Raffaella Carrà, as a young woman, had an eight-year relationship with the Juventus player Gino Stacchini. Her flirtations, from Little Tony to Frank Sinatra, have been attributed to her. From 1969 to 1980, she was linked to the television author Gianni Boncompagni, creator of many of her musical successes. Subsequently, she had a long history, of over fifteen years, with the director and choreographer Sergio Japino. Despite her long and vital relationships, above all the one with Sergio Japino, Raffaella Carrà has never married. And never had children but supported several distance adoptions. Sergio Japino, the children of his brother Enzo who died in 2001, and Barbara, Paola and Claudia, the three daughters of Gianni Boncompagni. Raffaella Carrà’s grandchildren are Matteo and Federica Pelloni, children of her brother Enzo.
A vibrant life lived intensely without slipping into banality and vulgarity, an explosion of highly contagious joy and outstanding professionalism: Raffaella Carrà a complete artist, an innovator and an absolute icon.
She died in Rome at the Clinica del Rosario on 5 July 2021 at the age of 78 from lung cancer.

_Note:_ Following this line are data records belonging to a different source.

-- ==== Sys2Proof/Machine/Dispatch.lean ====
section
/-! DEFINITION. The meaning of every transaction, one arm per constructor. -/

namespace Sys2Proof.Machine

def exec (i : Instr) (s : State) : Host.Outcome State Fault Refusal :=
  match i with
  | .wrRate v => Sys2Proof.Machine.execWrRate v s
  | .wrChannels v => Sys2Proof.Machine.execWrChannels v s
  | .wrFormat v => Sys2Proof.Machine.execWrFormat v s
  | .wrWindowLo v => Sys2Proof.Machine.execWrWindowLo v s
  | .wrWindowHi v => Sys2Proof.Machine.execWrWindowHi v s
  | .wrObserveLo v => Sys2Proof.Machine.execWrObserveLo v s
  | .wrObserveHi v => Sys2Proof.Machine.execWrObserveHi v s
  | .wrStatus v => Sys2Proof.Machine.execWrStatus v s
  | .wrResult v => Sys2Proof.Machine.execWrResult v s
  | .wrCtrl v => Sys2Proof.Machine.execWrCtrl v s
  | .wrPeriodLo v => Sys2Proof.Machine.execWrPeriodLo v s
  | .wrPeriodHi v => Sys2Proof.Machine.execWrPeriodHi v s
  | .wrWsampLo v => Sys2Proof.Machine.execWrWsampLo v s
  | .wrWsampHi v => Sys2Proof.Machine.execWrWsampHi v s
  | .wrCountLo v => Sys2Proof.Machine.execWrCountLo v s
  | .wrCountHi v => Sys2Proof.Machine.execWrCountHi v s
  | .wrFillLo v => Sys2Proof.Machine.execWrFillLo v s
  | .wrFillHi v => Sys2Proof.Machine.execWrFillHi v s
  | .wrPeakLo v => Sys2Proof.Machine.execWrPeakLo v s
  | .wrPeakHi v => Sys2Proof.Machine.execWrPeakHi v s
  | .wrPend v => Sys2Proof.Machine.execWrPend v s
  | .wrPosLo v => Sys2Proof.Machine.execWrPosLo v s
  | .wrPosHi v => Sys2Proof.Machine.execWrPosHi v s
  | .wrSum0 v => Sys2Proof.Machine.execWrSum0 v s
  | .wrSum1 v => Sys2Proof.Machine.execWrSum1 v s
  | .wrSum2 v => Sys2Proof.Machine.execWrSum2 v s
  | .wrSum3 v => Sys2Proof.Machine.execWrSum3 v s
  | .wrSum4 v => Sys2Proof.Machine.execWrSum4 v s
  | .wrSum5 v => Sys2Proof.Machine.execWrSum5 v s
  | .wrReserved5C v => Sys2Proof.Machine.execWrReserved5C v s
  | .wrReserved78 v => Sys2Proof.Machine.execWrReserved78 v s
  | .wrReserved7C v => Sys2Proof.Machine.execWrReserved7C v s
  | .wrReservedHigh off v => Sys2Proof.Machine.execWrReservedHigh off v s
  | .rdRate => Sys2Proof.Machine.execRdRate s
  | .rdChannels => Sys2Proof.Machine.execRdChannels s
  | .rdFormat => Sys2Proof.Machine.execRdFormat s
  | .rdWindowLo => Sys2Proof.Machine.execRdWindowLo s
  | .rdWindowHi => Sys2Proof.Machine.execRdWindowHi s
  | .rdObserveLo => Sys2Proof.Machine.execRdObserveLo s
  | .rdObserveHi => Sys2Proof.Machine.execRdObserveHi s
  | .rdStatus => Sys2Proof.Machine.execRdStatus s
  | .rdResult => Sys2Proof.Machine.execRdResult s
  | .rdCtrl => Sys2Proof.Machine.execRdCtrl s
  | .rdPeriodLo => Sys2Proof.Machine.execRdPeriodLo s
  | .rdPeriodHi => Sys2Proof.Machine.execRdPeriodHi s
  | .rdWsampLo => Sys2Proof.Machine.execRdWsampLo s
  | .rdWsampHi => Sys2Proof.Machine.execRdWsampHi s
  | .rdCountLo => Sys2Proof.Machine.execRdCountLo s
  | .rdCountHi => Sys2Proof.Machine.execRdCountHi s
  | .rdFillLo => Sys2Proof.Machine.execRdFillLo s
  | .rdFillHi => Sys2Proof.Machine.execRdFillHi s
  | .rdPeakLo => Sys2Proof.Machine.execRdPeakLo s
  | .rdPeakHi => Sys2Proof.Machine.execRdPeakHi s
  | .rdPend => Sys2Proof.Machine.execRdPend s
  | .rdPosLo => Sys2Proof.Machine.execRdPosLo s
  | .rdPosHi => Sys2Proof.Machine.execRdPosHi s
  | .rdSum0 => Sys2Proof.Machine.execRdSum0 s
  | .rdSum1 => Sys2Proof.Machine.execRdSum1 s
  | .rdSum2 => Sys2Proof.Machine.execRdSum2 s
  | .rdSum3 => Sys2Proof.Machine.execRdSum3 s
  | .rdSum4 => Sys2Proof.Machine.execRdSum4 s
  | .rdSum5 => Sys2Proof.Machine.execRdSum5 s
  | .rdReserved5C => Sys2Proof.Machine.execRdReserved5C s
  | .rdReserved78 => Sys2Proof.Machine.execRdReserved78 s
  | .rdReserved7C => Sys2Proof.Machine.execRdReserved7C s
  | .rdReservedHigh off => Sys2Proof.Machine.execRdReservedHigh off s
  | .write payload => Sys2Proof.Machine.execWrite payload s
  | .illegal header => Sys2Proof.Machine.execIllegal header s

end Sys2Proof.Machine
end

Her ex-partner Sergio Japino announced her departure, saying: “She has gone to a better world, where her humanity, her unmistakable laughter and her extraordinary talent will shine forever”. Japino also revealed that Carrà had been battling a disease for some time and lived in secrecy.
Thousands of people paid homage to her at the funeral home set up in the Capitol and at state funerals. On July 9, the funeral in Rome in the Basilica of Santa Maria in Aracoeli.
“She has gone to a better world, where her humanity, unmistakable laughter and extraordinary talent will shine forever.”